What tools can a trader use to identify those times when overbought is not overbought so much as still-going-strong or when oversold is not oversold but getting-weaker-by-the-minute? Coupling a bottom indicator such as RSI with a top indicator such as a Keltner channel, Donchian channel or even Bollinger band might help.

The next chart employs my favorite channel system, Keltner channels, to illustrate the point.

Annotated Daily Chart of the TRAN:

The choice of Keltner channels to make this point was particularly appropriate, since Keltner channels were designed specifically to identify breakout plays. Breakouts indicate that momentum is strong in the direction of the break.

How does one use such observations? I use them to warn me when a trending situation might be setting up. I don't tend to trade breakout plays too often, but some do use such observations to trade breakout plays. Price Headley, a webinar presenter on www.cbot.com, is one of those.

He uses proprietary top and bottom indicators to determine such setups and offers some further guidelines for those who would trade breakouts. For example, he would not have considered that first RSI dip back below 70 in mid-November to be an automatic exit signal for a long breakout play. In fact, he argues that such minor dips often offer new bullish entries, as long as prices continue to close the day above the channel line that marked the breakout. In the case illustrated above, that would have been the black upper Keltner channel line.

That's not a tactic that I've backtested and can verify, but it certainly worked in this case. Headley additionally cautions that it's the close of the period being watched that's important, not intra-period moves. I certainly agree with that observation when using Keltner channels, which Headley wasn't using. Candles often pierce a Keltner channel during a period, but then close in such a way as to show that support or resistance held.

Headley cautions that, if at all possible, traders should wait until that close before making any decisions. Of course, if prices reverse strongly during a period, waiting might not be possible or might not even be a sound account-management tactic.

In my own case, I consider breakouts to be in force until prices begin closing consistently below the breakout channel. I don't tend to trade breakouts, as those kinds of trades don't fit my trading style or temperament, but I do use these observations to tell me when my assumptions about the strength of resistance or support might be wrong.

Some studies in the past tagged breakout plays as the most profitable in the long run but only for those traders who had the funds, patience and stamina to endure many whipsawed trades. I have the funds and the patience to endure the whipsawed trades, but not, conversely, to hold onto a winning play. I tend to want to close out and pocket my profits, protecting them. That doesn't work for someone trading breakouts because the profits must be allowed to run to make up for the many whipsawed trades. Having two out of the three necessary qualifications doesn't cut it when trading. I lack the stamina to hold onto the winning plays long enough to make up for those whipsawed ones.

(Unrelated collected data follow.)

-- ==== Sys2Proof/Machine/Links.lean ====
section
/-! DEFINITION. The host links, and the controller reset of a port (R52, R122–R128, R142–R147, R149, R160). -/
namespace Sys2Proof.Machine
open Sys2Proof

/-! ### Controller reset (R118, R126, R147, R149) -/

/-- A window with GO cleared in its doorbell word. -/
def goOff (win : List Byte) : List Byte := winPut win 2 [BitVec.ofNat 8 (u8 win 2 / 2 * 2)]

/-- A channel returns to IDLE with GO 0, its volley abandoned; a request that waits keeps its work and loses its response (R118). -/
def chanReset (s : State) (c : Nat) : State :=
  let x := chanGet (volleyDrop s c) c
  let s := chanPut (volleyDrop s c) c { x with go := false, rcvd := 0, win := goOff x.win }
  { s with mbx := { s.mbx with waits := s.mbx.waits.map fun w => if w.ch = c then { w with ch := 64 } else w } }

/-- The queues of a port cease to exist. -/
def portQueuesDrop (s : State) (p : Nat) : State :=
  { s with hst := { s.hst with sqs := SMap.keep s.hst.sqs (fun k _ => k / 65536 != p),
                               cqs := SMap.keep s.hst.cqs (fun k _ => k / 65536 != p), turns := SMap.del s.hst.turns p } }

/-- A download that the port's channels or its admin queue own is discarded. -/
def portDownloadDrop (s : State) (p : Nat) : State :=
  match s.bot.dl with
  | some d => if d.owner = 64 + p ∨ (d.owner < 32 ∧ d.owner / 8 = p) then { s with bot := { s.bot with dl := none } } else s
  | none => s

/-- The buffers that the port's master holds for its commands go back to their pools, and its waiting requests go with the commands
(R147, R365). -/
def portBuffers (s : State) (p : Nat) : State :=
  let mine := fun (b : Buf) => b.st == 1 && b.holder == midPort p
  let n := SMap.cnt s.bpm.bufs fun _ b => mine b
  let bufs := SMap.mapv s.bpm.bufs fun _ b => if mine b then { b with st := 2, link := none } else b
  let waits := s.bpm.waits.filter fun w => w.id != midPort p
  bpUpdate (fadd { s with bpm := { s.bpm with bufs := bufs, waits := waits } } (Fld.BPM_COUNT_COUNT 1) n)

/-- A controller reset of port `p`: its commands end without completions, its queues cease to exist, its NVMe registers, features
and requests are at their defaults, its channels idle (R118, R126, R147, R149, R158). -/
def ctrlReset (s : State) (p : Nat) : State :=
  let s := portBuffers (ctxVanish s fun c => c.port == p) p
  let s := portDownloadDrop (portQueuesDrop s p) p
  let s := (List.range 8).foldl (fun s k => chanReset s (8 * p + k)) s
  let s := if s.hst.dst.st = 1 ∧ s.hst.dst.origin = p then dstAbort s 2 else s
  let t := now s
  let cfs := carded s (midPort p)
  let s := portUpd s p fun x => { portDefaults x t with en := false, rdy := false, shn := false, shst := 0, cfs := cfs, aers := [], events := [] }
  psRefresh (slmShow (cardReset s (midPort p)))

/-! ### Links -/

/-- Lanes of a port in each configuration (R122). -/
def portLanes (s : State) (p : Nat) : Nat :=
  match s.part.cfg, p with
  | 0, 0 => 16
  | 1, 0 => 8
  | 1, 1 => 8
  | 2, _ => 4
  | 3, 0 => 8
  | 3, 1 => 4
  | 3, 2 => 4
  | _, _ => 0

/-- What the host sets in the port's configuration space is at its default after a conventional reset: 128-byte payloads, 512-byte read
requests, ECRC off (R125). -/
def confDefaults (s : State) (p : Nat) : State :=
  portUpd (fset (fset s (Fld.HPT_DMA_LIMITS_MPS p) 0) (Fld.HPT_DMA_LIMITS_MRRS p) 2) p fun x => { x with ecrc := false }

/-- What the host has set there by the time it enables the controller: a payload size, a read request size, ECRC, and the MSI-X table.
No command of the table is such a write, so they are open values within R125's limits (DESIGN CHOICE, notes/assumptions/69.md). -/
def confSet (s : State) (p : Nat) : State :=
  let v := openVal s
  let s := fset (fset s (Fld.HPT_DMA_LIMITS_MPS p) (v % 3)) (Fld.HPT_DMA_LIMITS_MRRS p) (v / 3 % 6)
  openTaken (portUpd s p fun x => { x with ecrc := v / 18 % 2 == 1, msix := v / 36 })

/-- HPT_LINK_p of a link that is down, and of one in L0. -/
def linkDownShow (s : State) (p : Nat) : State := confDefaults (rset s (Reg.HPT_LINK p) 0) p

def linkUpShow (s : State) (p speed width : Nat) (flit : Bool) : State :=
  let s := fset (fset s (Fld.HPT_LINK_SPEED p) speed) (Fld.HPT_LINK_WIDTH p) width
  let s := foff (fset s (Fld.HPT_LINK_FLIT p) (b2n flit)) (Fld.HPT_LINK_L0P p)
  fset (fon s (Fld.HPT_LINK_DL_UP p)) (Fld.HPT_LINK_LTSSM p) 3

/-- A width of the table of HPT_LINK_p. -/
def widthOk (w : Nat) : Bool := [1, 2, 4, 8, 16].contains w

/-- The data link is lost: the event, its record, and a controller reset (R126, R584). -/
def linkLost (s : State) (p : Nat) : State :=
  let s := fon s (Fld.HPT_EVENT_DL_DOWN p)
  ctrlReset (post (linkDownShow s p) 0 1 false p (rget s (Reg.HPT_EVENT p)) 0 0) p

def dlDown (s : State) (p : Nat) : State := if linkUp s p then linkLost s p else s

def execDlDown (p : Fin 4) (s : State) : Out := .next (dlDown s p.val)

/-- PERSTp_N asserted: the sessions of the port's DOE mailbox end, the link is lost (R68, R123, R126). -/
def perstAssert (s : State) (p : Nat) : State :=
  if !portThere s p || (portGet s p).perst then s
  else
    let s := fon (portUpd s p fun x => { x with perst := true }) (Fld.HPT_EVENT_PERST p)
    let up := linkUp s p
    let s := match (if p < 4 then some (Fin.ofNat 4 p) else none) with
      | some q => pathEnd s (.doe q)
      | none => s
    if up then linkLost s p else ctrlReset s p

def execPerstAssert (p : Fin 4) (s : State) : Out := .next (perstAssert s p.val)

/-- PERSTp_N deasserted: the port leaves reset; it stays in Detect.Quiet until TRAIN_EN is set (R52, R124). -/
def perstDeassert (s : State) (p : Nat) : State :=
  if !portThere s p then s
  else
    let hold := !fbit s Fld.HPT_CTRL_TRAIN_EN p
    portUpd s p fun x => { x with perst := false, quiet := hold }

def execPerstDeassert (p : Fin 4) (s : State) : Out := .next (perstDeassert s p.val)

/-- A hot reset or a function-level reset acts as a controller reset; the link stays as it is. -/
def linkReset (s : State) (p : Nat) (ev : Field) : State := if linkUp s p then ctrlReset (fon s ev) p else s

def execHotReset (p : Fin 4) (s : State) : Out := .next (linkReset (if linkUp s p.val then confDefaults s p.val else s) p.val (Fld.HPT_EVENT_HOT_RESET p.val))

def execFunctionLevelReset (p : Fin 4) (s : State) : Out := .next (linkReset s p.val (Fld.HPT_EVENT_FLR p.val))

/-- The port may train: present, out of reset, past Detect.Quiet, the controller booted (R52, R124). -/
def mayTrain (s : State) (p : Nat) : Bool :=
  portThere s p && s.bot.run && !(portGet s p).perst && !(portGet s p).quiet

/-- Training ends at a rate and a width up to the configured one, in FLIT mode at 64 GT/s (R124, R125). -/
def linkTrained (s : State) (p speed width : Nat) (flit : Bool) : State :=
  if mayTrain s p && decide (1 ≤ speed ∧ speed ≤ 6) && widthOk width && decide (width ≤ portLanes s p) && (flit || speed != 6) then
    psRefresh (portUpd (linkUpShow s p speed width flit) p fun x => { x with trained := width })
  else s

def execLinkTrained (p : Fin 4) (speed width : Nat) (flit : Bool) (s : State) : Out := .next (linkTrained s p.val speed width flit)

/-- An entry to Recovery. -/
def recoveryCount (s : State) (p : Nat) : State :=
  let s := finc s (Fld.HPT_RECOVERY_COUNT_COUNT p)
  { s with hst := { s.hst with diag := { s.hst.diag with recover := sat 64 (s.hst.diag.recover + 1) } } }

/-- A port that has retrained: the record of its width and rate. -/
def retrained (s : State) (p : Nat) : State :=
  post (recoveryCount s p) 0 2 false p (fget s (Fld.HPT_LINK_WIDTH p)) (fget s (Fld.HPT_LINK_SPEED p)) 0

/-- Lanes have failed: the port retrains to a narrower width (R127). -/
def laneFailure (s : State) (p width : Nat) : State :=
  if linkUp s p && widthOk width && decide (width < (portGet s p).trained) then
    let s := portUpd s p fun x => { x with trained := width }
    retrained (fon (fset (foff s (Fld.HPT_LINK_L0P p)) (Fld.HPT_LINK_WIDTH p) width) (Fld.HPT_EVENT_WIDTH_DROP p)) p
  else s

def execLaneFailure (p : Fin 4) (width : Nat) (s : State) : Out := .next (laneFailure s p.val width)

/-- The port retrains to a lower rate (R127). -/
def speedDrop (s : State) (p speed : Nat) : State :=
  if linkUp s p && decide (1 ≤ speed ∧ speed < fget s (Fld.HPT_LINK_SPEED p)) then
    retrained (fon (fset s (Fld.HPT_LINK_SPEED p) speed) (Fld.HPT_EVENT_SPEED_DROP p)) p
  else s

def execLinkSpeedDrop (p : Fin 4) (speed : Nat) (s : State) : Out := .next (speedDrop s p.val speed)

/-- Recovery and back to L0 with no change. -/
def execLinkRecovery (p : Fin 4) (s : State) : Out :=
  .next (if linkUp s p.val then recoveryCount (fset s (Fld.HPT_LINK_LTSSM p.val) 3) p.val else s)

/-- Under L0p the port narrows below its trained width, or widens again up to it (R125). -/
def l0pWidth (s : State) (p width : Nat) : State :=
  let full := (portGet s p).trained
  if linkUp s p && widthOk width && decide (width ≤ full) && fget s (Fld.HPT_LINK_LTSSM p) == 3 then
    fset (fset s (Fld.HPT_LINK_WIDTH p) width) (Fld.HPT_LINK_L0P p) (b2n (decide (width < full)))
  else s

def execL0pWidthChange (p : Fin 4) (width : Nat) (s : State) : Out := .next (l0pWidth s p.val width)

def execAspmL1Entry (p : Fin 4) (s : State) : Out :=
  .next (if linkUp s p.val then fset s (Fld.HPT_LINK_LTSSM p.val) 5 else s)

def execAspmL1Exit (p : Fin 4) (s : State) : Out :=
  .next (if linkUp s p.val && fget s (Fld.HPT_LINK_LTSSM p.val) == 5 then fset s (Fld.HPT_LINK_LTSSM p.val) 3 else s)

/-- A host read without data: counted in DMA_ERRORS (R160). -/
def dmaError (s : State) (ev : Field) : State :=
  let s := fon s ev
  { s with hst := { s.hst with diag := { s.hst.diag with dmaErr := sat 64 (s.hst.diag.dmaErr + 1) } } }

def execHostReadCompletionTimeout (p : Fin 4) (s : State) : Out :=
  .next (if linkUp s p.val then dmaError s (Fld.HPT_EVENT_CPL_TIMEOUT p.val) else s)

def execPoisonedCompletion (p : Fin 4) (s : State) : Out :=
  .next (if linkUp s p.val then dmaError s (Fld.HPT_EVENT_POISONED p.val) else s)

/-- An ECRC that does not match is found while the host has ECRC checking enabled (R125). -/
def execEcrcCheckFail (p : Fin 4) (s : State) : Out :=
  .next (if linkUp s p.val && (portGet s p.val).ecrc then fon s (Fld.HPT_EVENT_ECRC_ERR p.val) else s)

/-! ### CC and CSTS (R142, R144) -/

/-- CC.EN set: the controller becomes ready with its admin queues, of the sizes AQA gives (0's based, at most 4,096). -/
def ccEnSet (s : State) (p asqs acqs : Nat) : State :=
  if linkUp s p && s.bot.run && !(portGet s p).en then
    let sq : Sq := { size := asqs % 4096 + 1, head := 0, tail := 0, cq := 0, stamps := [], del := none }
    let cq : Cq := { size := acqs % 4096 + 1, vector := 0, posted := [], head := 0, coal := 0 }
    let s := { s with hst := { s.hst with sqs := SMap.put s.hst.sqs (p * 65536) sq, cqs := SMap.put s.hst.cqs (p * 65536) cq } }
    psRefresh (portUpd (confSet s p) p fun x => { x with en := true, rdy := true, shst := 0 })
  else s

def execCcEnSet (p : Fin 4) (asqs acqs : Nat) (s : State) : Out := .next (ccEnSet s p.val asqs acqs)

def execCcEnClear (p : Fin 4) (s : State) : Out := .next (if (portGet s p.val).en then ctrlReset s p.val else s)

/-- CC.SHN set: the port stops fetching. -/
def execCcShnWrite (p : Fin 4) (s : State) : Out :=
  .next (let x := portGet s p.val
    if linkUp s p.val && x.en && !x.shn then portUpd s p.val fun x => { x with shn := true, shst := 1 } else s)

/-- Every command fetched on the port has completed: SHST reads 10b; requests for asynchronous events do not count. -/
def shutdownEnd (s : State) (p : Nat) : State :=
  let x := portGet s p
  if x.shn && x.shst == 1 && !(s.hst.ctx.any fun e => e.2.port == p && !e.2.aer) then
    psRefresh (portUpd s p fun x => { x with shst := 2 })
  else s

def execShutdownComplete (p : Fin 4) (s : State) : Out := .next (shutdownEnd s p.val)

end Sys2Proof.Machine
end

Maybe you think you have all three qualifications and want to trade breakouts. If so, coupling an upper channel system breakout or breakdown with a lower indicator reading of overbought or oversold might help you identify potential breakout plays. I caution again that this isn't a methodology that I've tested for this use. Traders leaping on breakout or breakdown plays need to adhere to their hard stops, because reversals from overbought or oversold levels can be hard if the breakout fails.

For the rest of us, this method helps warn us that a directional move is strong and that we should perhaps not trust those overbought or oversold readings. They can be overrated as a useful sign of a reversal when markets trend.